- HOW TO COMPLETE THIS TASK: Reproduce the records exactly through the line with "positionScale : PiNum".
##### RECORDED DATA #####
-- ==== Sys2Proof/Machine/ControlTable.lean ====
section
/-! DEFINITION. C3, the control-table registry and the conversion pipeline (42_control_table.md R170 to R196), over the
STS3215 record of 20_memory.md R60. -/

namespace Sys2Proof.Machine

/-- A control-table record (10_state.md R34). The two scales are exact reals (42_control_table.md R172). -/
structure ControlTable where
  modelName : String
  stepsPerRevolution : Nat
  positionScale : PiNum
  speedScale : PiNum
  registers : List (String × RegisterDef)
deriving DecidableEq, Repr

/-- The registers of the STS3215 (20_memory.md R60): name, address, length, conversion. -/
def sts3215Registers : List (String × RegisterDef) :=
  [ ("firmware_version_main", ⟨0, 1, .none⟩),
    ("firmware_version_sub", ⟨1, 1, .none⟩),
    ("servo_version_main", ⟨3, 1, .none⟩),
    ("servo_version_sub", ⟨4, 1, .none⟩),
    ("id", ⟨5, 1, .none⟩),
    ("baud_rate", ⟨6, 1, .baudRate⟩),
    ("return_delay", ⟨7, 1, .none⟩),
    ("status_return_level", ⟨8, 1, .none⟩),
    ("min_angle_limit", ⟨9, 2, .position⟩),
    ("max_angle_limit", ⟨11, 2, .position⟩),
    ("max_temperature", ⟨13, 1, .none⟩),
    ("max_input_voltage", ⟨14, 1, .scale (mkRat 1 10)⟩),
    ("min_input_voltage", ⟨15, 1, .scale (mkRat 1 10)⟩),
    ("max_torque", ⟨16, 2, .scale (mkRat 1 1000)⟩),
    ("position_p_gain", ⟨21, 1, .none⟩),
    ("position_d_gain", ⟨22, 1, .none⟩),
    ("position_i_gain", ⟨23, 1, .none⟩),
    ("position_offset", ⟨31, 2, .positionOffset⟩),
    ("mode", ⟨33, 1, .mode⟩),
    ("torque_enable", ⟨40, 1, .bool⟩),
    ("acceleration", ⟨41, 1, .none⟩),
    ("goal_position", ⟨42, 2, .position⟩),
    ("goal_time", ⟨44, 2, .none⟩),
    ("goal_speed", ⟨46, 2, .speed⟩),
    ("torque_limit", ⟨48, 2, .scale (mkRat 1 1000)⟩),
    ("lock", ⟨55, 1, .bool⟩),
    ("present_position", ⟨56, 2, .position⟩),
    ("present_speed", ⟨58, 2, .speedSigned⟩),
    ("present_load", ⟨60, 2, .loadSigned⟩),
    ("present_voltage", ⟨62, 1, .scale (mkRat 1 10)⟩),
    ("present_temperature", ⟨63, 1, .none⟩),
    ("hardware_error_status", ⟨65, 1, .none⟩),
    ("moving", ⟨66, 1, .bool⟩),
    ("present_current", ⟨69, 2, .none⟩) ]

/-- The STS3215 record (20_memory.md R60, 42_control_table.md R172): `position_scale = 2π/4096`,
`speed_scale = 50 · position_scale`. -/
def sts3215 : ControlTable where
  modelName := "STS3215"
  stepsPerRevolution := 4096
  positionScale := ⟨0, mkRat 2 4096⟩
  speedScale := piScale 50 ⟨0, mkRat 2 4096⟩
  registers := sts3215Registers

/-- The record a transactor's reference stands for (10_state.md R24, R34). -/
def tableOf : ServoModel → ControlTable
  | .sts3215 => sts3215

/-- A definition is well formed (10_state.md R35): address in range, a length of 1, 2 or 4, a positive factor, and 2
bytes for every conversion with a sign bit. -/
def registerOk (d : RegisterDef) : Bool :=
  d.address ≤ 255 && widthOk d.length &&
    match d.conversion with
    | .scale f => 0 < f
    | .position | .speedSigned | .loadSigned | .positionOffset => d.length == 2
    | .none | .bool | .speed | .mode | .baudRate => true

/-- A table is well formed: unique keys and well formed definitions (10_state.md R34, R35). -/
def tableOk (t : ControlTable) : Bool :=
  decide (t.registers.map Prod.fst).Nodup && t.registers.all fun r => registerOk r.2

/-- The definition a name has, names compared exactly (R170, R171). -/
def findRegister (t : ControlTable) (name : String) : Option RegisterDef := t.registers.lookup name

/-- **lookup(name)** (R170). -/
def lookupRegister (t : ControlTable) (name : String) : Checked RegisterDef :=
  match findRegister t name with
  | some d => .ok d
  | none => .error (.err .unknownRegister)

/-- **raw_to_mode(r)** (R174). -/
def rawToMode : Nat → ServoMode
  | 0 => .position
  | 1 => .velocity
  | 2 => .pwm
  | 3 => .step
  | _ => .unknown

/-- **mode_to_raw(m)** (R175), with `MODE_UNKNOWN_RAW` as an argument. -/
def modeToRaw (unknownRaw : Option Byte) : ServoMode → Checked Nat
  | .position => .ok 0
  | .velocity => .ok 1
  | .pwm => .ok 2
  | .step => .ok 3
  | .unknown =>
    match unknownRaw with
    | some u => .ok u.toNat
    | none => .error (.refuse .modeUnknown)

/-- Bits per second of a baud rate (R176). -/
def bitsPerSecond : Baud → Nat
  | .b1000000 => 1000000
  | .b500000 => 500000
  | .b250000 => 250000
  | .b128000 => 128000
  | .b115200 => 115200
  | .b76800 => 76800
  | .b57600 => 57600
  | .b38400 => 38400

/-- **baud_rate_to_raw** (R176). -/
def baudToRaw : Baud → Nat
  | .b1000000 => 0
  | .b500000 => 1
  | .b250000 => 2
  | .b128000 => 3
  | .b115200 => 4
  | .b76800 => 5
  | .b57600 => 6
  | .b38400 => 7

/-- **raw_to_baud_rate** (R176): 1_000_000 on an unrecognised raw value. -/
def rawToBaud : Nat → Baud
  | 1 => .b500000
  | 2 => .b250000
  | 3 => .b128000
  | 4 => .b115200
  | 5 => .b76800
  | 6 => .b57600
  | 7 => .b38400
  | _ => .b1000000

/-- The sign bit of a sign-magnitude conversion (R177). -/
abbrev signBitPosition : Nat := 15
abbrev signBitSpeed : Nat := 15
abbrev signBitLoad : Nat := 10
abbrev signBitOffset : Nat := 11

/-- The factor of `load_signed`: 0.1 percent (R186). -/
def loadFactor : PiNum := ⟨mkRat 1 10, 0⟩

/-- The factor of `scale(f)` (R182). -/
def scaleFactor (f : Rat) : PiNum := ⟨f, 0⟩

/-- The factor of a conversion whose user unit is the raw step (R180, R187). -/
def oneStep : PiNum := piInt 1

/-- The real that an `int` or `num` value is, no other kind (R178). -/
def numericValue : UserValue → Option UserReal
  | .int z => some (.exact (piInt z))
  | .num x => some x
  | .flag _ | .mode _ | .baud _ => none

/-- Encodes a numeric value from its place among the numbers `q + p·π`, or refuses another kind (R178). -/
def encodeNumeric (v : UserValue) (enc : RealCut → Checked (List Byte)) : Checked (List Byte) :=
  match numericValue v with
  | some x => enc (userCut x)
  | none => .error (.refuse .valueKind)

/-- **encode_user** on a register's definition (R179 to R189). -/
def encodeConversion (t : ControlTable) (unknownRaw : Option Byte) (d : RegisterDef) (v : UserValue) :
    Checked (List Byte) :=
  match d.conversion with
  | .none => encodeNumeric v fun x => encodeUint (roundQuotient x oneStep) d.length
  | .bool =>
    match v with
    | .flag b => encodeUint (if b then 1 else 0) d.length
    | .int _ | .num _ | .mode _ | .baud _ => .error (.refuse .valueKind)
  | .scale f => encodeNumeric v fun x => encodeUint (roundQuotient x (scaleFactor f)) d.length
  | .position => encodeNumeric v fun x => encodeSignMagnitude (roundQuotient x t.positionScale) signBitPosition 2
  | .speed => encodeNumeric v fun x => encodeUint (roundQuotient x t.speedScale) d.length
  | .speedSigned => encodeNumeric v fun x => encodeSignMagnitude (roundQuotient x t.speedScale) signBitSpeed 2
  | .loadSigned => encodeNumeric v fun x => encodeSignMagnitude (roundQuotient x loadFactor) signBitLoad 2
  | .positionOffset => encodeNumeric v fun x => encodeSignMagnitude (roundQuotient x oneStep) signBitOffset 2
  | .mode =>
    match v with
    | .mode m =>
      match modeToRaw unknownRaw m with
      | .ok r => encodeUint r d.length
      | .error e => .error e
    | .int _ | .num _ | .flag _ | .baud _ => .error (.refuse .valueKind)
  | .baudRate =>
    match v with
    | .baud r => encodeUint (baudToRaw r) d.length
    | .int _ | .num _ | .flag _ | .mode _ => .error (.refuse .valueKind)

/-- **encode_user(name, value)** (R179). -/
def encodeUser (t : ControlTable) (unknownRaw : Option Byte) (name : String) (v : UserValue) : Checked (List Byte) :=
  match lookupRegister t name with
  | .ok d => encodeConversion t unknownRaw d v
  | .error e => .error e

/-- **encode_raw** on a register's definition (R190). -/
def encodeRawDef (d : RegisterDef) (v : UserValue) : Checked (List Byte) :=
  match v with
  | .int z => encodeUint z d.length
  | .num _ | .flag _ | .mode _ | .baud _ => .error (.refuse .valueKind)

/-- **encode_raw(name, int_value)** (R190). -/
def encodeRaw (t : ControlTable) (name : String) (v : UserValue) : Checked (List Byte) :=
  match lookupRegister t name with
  | .ok d => encodeRawDef d v
  | .error e => .error e

/-- A raw value times a factor, as a user value. -/
def userNum (raw : Int) (factor : PiNum) : UserValue := .num (.exact (piScale raw factor))

/-- The decode lines of R180 to R189, on bytes of the register's length. -/
def decodeConversion (t : ControlTable) (c : Conversion) (s : List Byte) : UserValue :=
  match c with
  | .none => .int (uintLE s)
  | .bool => .flag (uintLE s != 0)
  | .scale f => userNum (uintLE s) (scaleFactor f)
  | .position => userNum (signMagnitudeValue (uintLE s) signBitPosition) t.positionScale
  | .speed => userNum (uintLE s) t.speedScale
  | .speedSigned => userNum (signMagnitudeValue (uintLE s) signBitSpeed) t.speedScale
  | .loadSigned => userNum (signMagnitudeValue (uintLE s) signBitLoad) loadFactor
  | .positionOffset => .int (signMagnitudeValue (uintLE s) signBitOffset)
  | .mode => .mode (rawToMode (uintLE s))
  | .baudRate => .baud (rawToBaud (uintLE s))

/-- **decode_user(name, bytes)** (R191). -/
def decodeUser (t : ControlTable) (name : String) (s : List Byte) : Checked UserValue :=
  match lookupRegister t name with
  | .error e => .error e
  | .ok d => if s.length ≠ d.length then .error (.refuse .decodeLength) else .ok (decodeConversion t d.conversion s)

/-- **decode_raw(bytes)** (R192). -/
def decodeRaw (s : List Byte) : Checked UserValue :=
  match decodeUint s with
  | .ok u => .ok (.int u)
  | .error e => .error e

/-- The value an operation reads from a reply's parameters, in the converted or the raw view (44_transactor.md R226). -/
def viewValue (t : ControlTable) (view : View) (c : Conversion) (s : List Byte) : UserValue :=
  match view with
  | .converted => decodeConversion t c s
  | .raw => .int (uintLE s)

/-- `enc(name, v, mode)` of 30_encoding.md R96 on a register's definition. -/
def encodeView (t : ControlTable) (unknownRaw : Option Byte) (view : View) (d : RegisterDef) (v : UserValue) :
    Checked (List Byte) :=
  match view with
  | .converted => encodeConversion t unknownRaw d v
  | .raw => encodeRawDef d v

end Sys2Proof.Machine
end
#####
- SOLUTION TO THE EXERCISE:
-- ==== Sys2Proof/Machine/ControlTable.lean ====
section
/-! DEFINITION. C3, the control-table registry and the conversion pipeline (42_control_table.md R170 to R196), over the
STS3215 record of 20_memory.md R60. -/

namespace Sys2Proof.Machine

/-- A control-table record (10_state.md R34). The two scales are exact reals (42_control_table.md R172). -/
structure ControlTable where
  modelName : String
  stepsPerRevolution : Nat
  positionScale : PiNum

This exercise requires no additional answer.